After locating the line that contains "0xFFFFFFFF .atomic vas)" in the data below, set down exactly that line and each one after it through the line that contains "match w.div.valid with", and nothing more.

Material for the task START

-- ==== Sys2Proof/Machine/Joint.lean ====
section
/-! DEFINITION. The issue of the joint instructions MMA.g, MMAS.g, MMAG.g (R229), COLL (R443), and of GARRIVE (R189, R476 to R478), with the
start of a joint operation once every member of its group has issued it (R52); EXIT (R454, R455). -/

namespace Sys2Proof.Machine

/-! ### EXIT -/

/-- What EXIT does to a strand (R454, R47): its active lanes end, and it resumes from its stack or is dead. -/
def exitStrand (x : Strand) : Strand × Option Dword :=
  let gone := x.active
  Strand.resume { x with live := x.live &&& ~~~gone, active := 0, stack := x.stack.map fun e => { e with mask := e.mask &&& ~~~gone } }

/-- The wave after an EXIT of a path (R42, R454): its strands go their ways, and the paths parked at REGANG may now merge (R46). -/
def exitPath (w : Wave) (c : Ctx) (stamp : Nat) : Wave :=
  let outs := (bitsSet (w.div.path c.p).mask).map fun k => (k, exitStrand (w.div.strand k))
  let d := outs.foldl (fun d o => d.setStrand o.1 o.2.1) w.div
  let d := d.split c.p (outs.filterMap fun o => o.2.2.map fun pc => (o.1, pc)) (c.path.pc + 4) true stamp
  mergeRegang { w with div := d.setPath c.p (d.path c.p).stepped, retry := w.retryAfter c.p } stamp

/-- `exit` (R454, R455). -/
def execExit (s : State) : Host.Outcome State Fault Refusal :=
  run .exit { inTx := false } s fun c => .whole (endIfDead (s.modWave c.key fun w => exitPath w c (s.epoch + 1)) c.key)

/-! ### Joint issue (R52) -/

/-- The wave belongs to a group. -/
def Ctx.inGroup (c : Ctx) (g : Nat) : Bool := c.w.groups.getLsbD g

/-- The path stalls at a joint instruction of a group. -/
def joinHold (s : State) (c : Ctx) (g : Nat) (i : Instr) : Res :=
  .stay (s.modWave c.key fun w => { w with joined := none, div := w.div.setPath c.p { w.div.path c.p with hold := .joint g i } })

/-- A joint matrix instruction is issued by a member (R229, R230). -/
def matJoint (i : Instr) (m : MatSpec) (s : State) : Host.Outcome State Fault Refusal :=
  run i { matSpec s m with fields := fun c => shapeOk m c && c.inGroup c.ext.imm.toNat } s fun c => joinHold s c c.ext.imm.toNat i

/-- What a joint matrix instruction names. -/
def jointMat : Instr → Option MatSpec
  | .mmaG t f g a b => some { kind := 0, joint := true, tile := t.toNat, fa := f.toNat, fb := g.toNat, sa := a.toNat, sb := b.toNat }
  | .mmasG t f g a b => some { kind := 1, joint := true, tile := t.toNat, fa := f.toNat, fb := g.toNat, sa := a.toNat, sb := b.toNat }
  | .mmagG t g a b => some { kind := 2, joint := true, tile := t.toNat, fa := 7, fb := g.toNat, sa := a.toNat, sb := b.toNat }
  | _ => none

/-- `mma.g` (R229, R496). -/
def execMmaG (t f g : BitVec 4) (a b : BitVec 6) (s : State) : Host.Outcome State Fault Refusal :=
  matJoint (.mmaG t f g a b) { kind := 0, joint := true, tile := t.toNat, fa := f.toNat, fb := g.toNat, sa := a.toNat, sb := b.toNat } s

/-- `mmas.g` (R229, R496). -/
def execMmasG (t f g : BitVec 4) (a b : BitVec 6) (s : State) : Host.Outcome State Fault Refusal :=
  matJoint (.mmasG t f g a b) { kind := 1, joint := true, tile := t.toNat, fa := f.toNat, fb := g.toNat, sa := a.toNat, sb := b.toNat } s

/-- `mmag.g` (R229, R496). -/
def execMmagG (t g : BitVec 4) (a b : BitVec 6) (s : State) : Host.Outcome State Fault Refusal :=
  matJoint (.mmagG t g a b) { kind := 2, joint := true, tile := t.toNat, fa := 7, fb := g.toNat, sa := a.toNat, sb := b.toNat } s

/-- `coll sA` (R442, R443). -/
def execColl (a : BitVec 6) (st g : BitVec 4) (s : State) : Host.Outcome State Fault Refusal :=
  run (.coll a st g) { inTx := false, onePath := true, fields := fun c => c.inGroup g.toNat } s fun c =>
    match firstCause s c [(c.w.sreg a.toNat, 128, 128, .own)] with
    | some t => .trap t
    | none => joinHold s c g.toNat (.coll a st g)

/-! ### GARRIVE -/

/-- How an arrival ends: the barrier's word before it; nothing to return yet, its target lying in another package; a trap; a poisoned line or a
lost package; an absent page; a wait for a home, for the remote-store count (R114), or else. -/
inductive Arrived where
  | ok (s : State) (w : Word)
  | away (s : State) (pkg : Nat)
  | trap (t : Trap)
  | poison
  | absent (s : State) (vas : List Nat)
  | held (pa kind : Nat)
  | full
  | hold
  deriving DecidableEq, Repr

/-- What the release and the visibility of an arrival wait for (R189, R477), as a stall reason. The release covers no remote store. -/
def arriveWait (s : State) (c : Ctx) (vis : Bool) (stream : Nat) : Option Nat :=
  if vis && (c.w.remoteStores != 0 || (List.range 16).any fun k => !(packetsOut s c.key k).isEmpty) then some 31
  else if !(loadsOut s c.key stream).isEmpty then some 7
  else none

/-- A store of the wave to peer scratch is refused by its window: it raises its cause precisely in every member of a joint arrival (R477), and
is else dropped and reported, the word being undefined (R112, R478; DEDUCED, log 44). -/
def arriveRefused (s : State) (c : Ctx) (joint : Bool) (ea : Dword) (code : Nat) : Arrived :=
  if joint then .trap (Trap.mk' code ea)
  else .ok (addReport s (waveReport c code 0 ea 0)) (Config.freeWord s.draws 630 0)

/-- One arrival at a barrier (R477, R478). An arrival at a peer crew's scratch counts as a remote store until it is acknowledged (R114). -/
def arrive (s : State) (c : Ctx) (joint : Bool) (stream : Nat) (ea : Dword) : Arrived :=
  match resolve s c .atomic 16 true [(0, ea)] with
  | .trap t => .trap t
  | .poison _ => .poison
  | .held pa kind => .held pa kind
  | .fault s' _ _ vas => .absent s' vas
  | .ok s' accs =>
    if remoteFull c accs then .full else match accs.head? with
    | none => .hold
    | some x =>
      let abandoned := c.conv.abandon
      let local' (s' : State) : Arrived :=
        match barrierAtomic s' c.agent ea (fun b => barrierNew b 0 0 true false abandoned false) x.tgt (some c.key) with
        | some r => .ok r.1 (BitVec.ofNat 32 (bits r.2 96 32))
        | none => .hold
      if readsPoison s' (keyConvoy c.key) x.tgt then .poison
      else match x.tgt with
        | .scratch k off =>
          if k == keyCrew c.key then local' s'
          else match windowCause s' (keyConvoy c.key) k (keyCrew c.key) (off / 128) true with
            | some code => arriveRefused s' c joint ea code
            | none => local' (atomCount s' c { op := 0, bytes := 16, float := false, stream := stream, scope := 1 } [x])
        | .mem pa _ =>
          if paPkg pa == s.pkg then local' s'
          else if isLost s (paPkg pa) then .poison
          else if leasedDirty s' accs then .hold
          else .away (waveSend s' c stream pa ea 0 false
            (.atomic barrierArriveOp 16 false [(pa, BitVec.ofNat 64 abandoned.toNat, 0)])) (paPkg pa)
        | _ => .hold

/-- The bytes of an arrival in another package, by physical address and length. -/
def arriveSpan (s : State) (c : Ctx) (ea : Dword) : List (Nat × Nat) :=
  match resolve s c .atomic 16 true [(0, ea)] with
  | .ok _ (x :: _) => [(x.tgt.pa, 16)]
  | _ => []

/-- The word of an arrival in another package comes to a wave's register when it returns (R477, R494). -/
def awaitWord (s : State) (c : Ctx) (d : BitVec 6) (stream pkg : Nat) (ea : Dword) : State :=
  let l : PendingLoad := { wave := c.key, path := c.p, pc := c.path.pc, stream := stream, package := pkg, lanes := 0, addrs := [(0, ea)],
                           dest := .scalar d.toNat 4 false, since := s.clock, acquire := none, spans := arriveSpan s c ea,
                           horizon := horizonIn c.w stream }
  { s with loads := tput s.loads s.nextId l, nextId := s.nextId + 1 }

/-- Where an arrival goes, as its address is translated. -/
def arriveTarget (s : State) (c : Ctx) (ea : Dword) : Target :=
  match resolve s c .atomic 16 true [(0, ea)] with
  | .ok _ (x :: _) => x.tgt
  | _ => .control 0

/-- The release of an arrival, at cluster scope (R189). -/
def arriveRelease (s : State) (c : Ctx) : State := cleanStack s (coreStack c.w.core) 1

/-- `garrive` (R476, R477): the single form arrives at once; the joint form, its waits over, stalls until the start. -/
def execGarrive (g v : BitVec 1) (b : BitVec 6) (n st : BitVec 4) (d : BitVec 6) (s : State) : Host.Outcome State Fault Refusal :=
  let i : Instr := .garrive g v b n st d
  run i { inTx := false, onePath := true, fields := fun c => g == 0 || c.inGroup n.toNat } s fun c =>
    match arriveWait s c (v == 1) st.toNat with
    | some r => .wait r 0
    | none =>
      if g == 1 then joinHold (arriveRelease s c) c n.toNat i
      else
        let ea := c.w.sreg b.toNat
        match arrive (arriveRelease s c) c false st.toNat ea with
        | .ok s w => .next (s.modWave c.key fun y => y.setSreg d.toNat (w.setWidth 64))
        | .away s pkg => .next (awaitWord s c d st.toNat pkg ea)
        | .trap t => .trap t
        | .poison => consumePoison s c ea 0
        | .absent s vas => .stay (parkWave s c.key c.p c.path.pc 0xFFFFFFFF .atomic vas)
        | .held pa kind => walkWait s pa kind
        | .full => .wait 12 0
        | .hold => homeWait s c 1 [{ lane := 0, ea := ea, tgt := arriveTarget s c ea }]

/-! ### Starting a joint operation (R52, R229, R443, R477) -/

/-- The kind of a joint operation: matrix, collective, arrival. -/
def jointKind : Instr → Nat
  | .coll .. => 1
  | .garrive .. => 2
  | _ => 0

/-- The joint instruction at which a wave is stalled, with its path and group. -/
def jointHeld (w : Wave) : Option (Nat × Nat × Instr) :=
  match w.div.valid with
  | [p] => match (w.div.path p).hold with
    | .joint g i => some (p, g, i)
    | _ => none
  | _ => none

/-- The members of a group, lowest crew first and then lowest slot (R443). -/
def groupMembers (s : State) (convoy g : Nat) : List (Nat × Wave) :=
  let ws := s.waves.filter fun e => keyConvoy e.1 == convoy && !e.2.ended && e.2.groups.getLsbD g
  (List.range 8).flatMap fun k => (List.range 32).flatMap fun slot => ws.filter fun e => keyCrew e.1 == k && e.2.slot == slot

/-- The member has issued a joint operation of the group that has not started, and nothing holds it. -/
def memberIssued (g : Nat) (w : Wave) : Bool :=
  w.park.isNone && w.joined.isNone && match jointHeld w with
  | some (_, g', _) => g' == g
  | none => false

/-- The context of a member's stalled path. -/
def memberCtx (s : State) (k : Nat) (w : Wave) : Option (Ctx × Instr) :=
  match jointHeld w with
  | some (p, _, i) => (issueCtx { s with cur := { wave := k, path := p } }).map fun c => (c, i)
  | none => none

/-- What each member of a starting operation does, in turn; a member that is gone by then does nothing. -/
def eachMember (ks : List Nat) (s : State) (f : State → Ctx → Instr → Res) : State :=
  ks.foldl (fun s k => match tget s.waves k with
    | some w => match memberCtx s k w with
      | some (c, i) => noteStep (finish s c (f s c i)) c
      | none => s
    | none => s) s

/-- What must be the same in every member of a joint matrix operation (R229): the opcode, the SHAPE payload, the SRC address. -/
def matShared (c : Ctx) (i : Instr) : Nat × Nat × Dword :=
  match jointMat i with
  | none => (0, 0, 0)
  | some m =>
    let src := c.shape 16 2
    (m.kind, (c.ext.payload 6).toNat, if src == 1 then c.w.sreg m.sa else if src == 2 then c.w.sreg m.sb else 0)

Material for the task END
Material for the task START

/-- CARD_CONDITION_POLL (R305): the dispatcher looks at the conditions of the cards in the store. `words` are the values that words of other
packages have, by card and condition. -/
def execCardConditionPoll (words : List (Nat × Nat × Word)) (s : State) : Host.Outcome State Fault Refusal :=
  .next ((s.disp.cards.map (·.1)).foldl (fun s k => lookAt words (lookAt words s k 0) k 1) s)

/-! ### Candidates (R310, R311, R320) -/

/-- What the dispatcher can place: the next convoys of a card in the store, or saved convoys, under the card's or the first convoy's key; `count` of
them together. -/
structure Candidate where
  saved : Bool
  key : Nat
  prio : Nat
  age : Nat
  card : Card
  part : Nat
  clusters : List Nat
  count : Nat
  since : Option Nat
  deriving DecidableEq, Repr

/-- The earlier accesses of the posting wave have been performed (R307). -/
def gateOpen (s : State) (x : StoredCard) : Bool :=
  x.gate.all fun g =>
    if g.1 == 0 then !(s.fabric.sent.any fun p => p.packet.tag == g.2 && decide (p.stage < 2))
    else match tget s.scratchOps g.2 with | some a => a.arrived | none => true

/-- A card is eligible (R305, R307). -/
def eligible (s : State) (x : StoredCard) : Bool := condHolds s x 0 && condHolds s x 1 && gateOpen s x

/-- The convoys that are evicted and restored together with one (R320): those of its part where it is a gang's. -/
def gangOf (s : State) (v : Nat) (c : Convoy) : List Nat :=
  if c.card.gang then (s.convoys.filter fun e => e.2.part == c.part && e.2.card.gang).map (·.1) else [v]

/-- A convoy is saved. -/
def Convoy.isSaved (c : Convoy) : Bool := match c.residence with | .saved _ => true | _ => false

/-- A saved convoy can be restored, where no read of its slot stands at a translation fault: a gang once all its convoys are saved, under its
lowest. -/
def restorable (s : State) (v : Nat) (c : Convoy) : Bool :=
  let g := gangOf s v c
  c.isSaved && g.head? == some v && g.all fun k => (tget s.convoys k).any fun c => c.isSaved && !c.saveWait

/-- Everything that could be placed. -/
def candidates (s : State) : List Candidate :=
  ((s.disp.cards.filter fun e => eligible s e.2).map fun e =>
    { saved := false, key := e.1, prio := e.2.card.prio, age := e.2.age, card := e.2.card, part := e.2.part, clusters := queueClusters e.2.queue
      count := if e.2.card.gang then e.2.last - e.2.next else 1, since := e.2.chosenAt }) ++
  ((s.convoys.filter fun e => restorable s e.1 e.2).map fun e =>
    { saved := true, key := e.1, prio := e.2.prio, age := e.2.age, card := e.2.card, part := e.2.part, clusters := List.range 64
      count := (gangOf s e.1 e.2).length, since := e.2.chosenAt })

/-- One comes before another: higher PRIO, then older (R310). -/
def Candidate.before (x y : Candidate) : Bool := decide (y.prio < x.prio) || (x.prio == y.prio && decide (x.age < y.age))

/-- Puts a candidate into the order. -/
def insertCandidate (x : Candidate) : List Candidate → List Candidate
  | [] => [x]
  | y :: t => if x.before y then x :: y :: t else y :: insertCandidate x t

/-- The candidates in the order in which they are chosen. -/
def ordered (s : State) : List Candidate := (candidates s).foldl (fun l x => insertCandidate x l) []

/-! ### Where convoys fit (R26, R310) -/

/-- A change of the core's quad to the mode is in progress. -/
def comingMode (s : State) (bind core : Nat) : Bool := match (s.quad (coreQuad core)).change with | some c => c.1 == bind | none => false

Material for the task END
Material for the task START

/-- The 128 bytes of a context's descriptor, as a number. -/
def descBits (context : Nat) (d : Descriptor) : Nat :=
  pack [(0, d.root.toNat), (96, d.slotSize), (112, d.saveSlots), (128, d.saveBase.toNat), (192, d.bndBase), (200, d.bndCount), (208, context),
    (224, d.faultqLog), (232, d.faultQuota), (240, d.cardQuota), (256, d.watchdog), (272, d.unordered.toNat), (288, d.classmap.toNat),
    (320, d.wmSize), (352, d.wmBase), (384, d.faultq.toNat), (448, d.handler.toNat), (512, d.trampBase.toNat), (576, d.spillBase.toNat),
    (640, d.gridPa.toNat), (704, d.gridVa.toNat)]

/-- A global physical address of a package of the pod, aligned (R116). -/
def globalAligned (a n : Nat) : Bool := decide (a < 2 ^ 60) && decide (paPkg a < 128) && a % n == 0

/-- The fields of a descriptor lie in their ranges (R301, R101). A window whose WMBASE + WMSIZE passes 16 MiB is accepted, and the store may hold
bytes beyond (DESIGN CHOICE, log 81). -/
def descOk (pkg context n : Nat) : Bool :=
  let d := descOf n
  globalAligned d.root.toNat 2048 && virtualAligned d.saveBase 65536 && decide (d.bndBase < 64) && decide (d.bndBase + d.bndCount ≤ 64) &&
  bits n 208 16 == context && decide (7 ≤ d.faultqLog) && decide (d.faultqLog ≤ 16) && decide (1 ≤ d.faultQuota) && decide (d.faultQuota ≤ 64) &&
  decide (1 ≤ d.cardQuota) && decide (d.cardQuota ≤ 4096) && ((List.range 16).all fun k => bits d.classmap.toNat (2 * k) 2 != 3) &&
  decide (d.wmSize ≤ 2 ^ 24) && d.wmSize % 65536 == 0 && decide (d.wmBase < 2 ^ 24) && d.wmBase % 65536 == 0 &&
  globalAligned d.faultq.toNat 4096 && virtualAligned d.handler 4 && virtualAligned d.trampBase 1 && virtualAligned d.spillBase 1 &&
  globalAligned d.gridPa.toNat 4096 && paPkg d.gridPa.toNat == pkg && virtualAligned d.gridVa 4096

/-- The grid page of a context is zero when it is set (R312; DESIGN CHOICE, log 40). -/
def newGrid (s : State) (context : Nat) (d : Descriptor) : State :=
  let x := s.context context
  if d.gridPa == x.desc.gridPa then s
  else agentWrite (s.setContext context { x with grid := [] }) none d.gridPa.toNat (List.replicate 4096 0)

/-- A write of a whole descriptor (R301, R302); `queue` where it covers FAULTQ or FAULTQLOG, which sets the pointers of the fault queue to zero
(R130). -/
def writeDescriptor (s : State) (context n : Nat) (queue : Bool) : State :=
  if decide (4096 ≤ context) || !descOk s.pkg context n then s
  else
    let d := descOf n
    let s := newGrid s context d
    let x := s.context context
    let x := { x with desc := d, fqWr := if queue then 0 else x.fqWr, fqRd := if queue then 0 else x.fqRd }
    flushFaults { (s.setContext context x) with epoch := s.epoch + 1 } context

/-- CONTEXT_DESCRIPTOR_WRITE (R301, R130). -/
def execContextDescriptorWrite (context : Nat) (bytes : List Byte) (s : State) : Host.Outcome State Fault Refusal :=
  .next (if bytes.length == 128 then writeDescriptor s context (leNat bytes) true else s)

Material for the task END

### The completed task:
        | .absent s vas => .stay (parkWave s c.key c.p c.path.pc 0xFFFFFFFF .atomic vas)
        | .held pa kind => walkWait s pa kind
        | .full => .wait 12 0
        | .hold => homeWait s c 1 [{ lane := 0, ea := ea, tgt := arriveTarget s c ea }]

/-! ### Starting a joint operation (R52, R229, R443, R477) -/

/-- The kind of a joint operation: matrix, collective, arrival. -/
def jointKind : Instr → Nat
  | .coll .. => 1
  | .garrive .. => 2
  | _ => 0

/-- The joint instruction at which a wave is stalled, with its path and group. -/
def jointHeld (w : Wave) : Option (Nat × Nat × Instr) :=
  match w.div.valid with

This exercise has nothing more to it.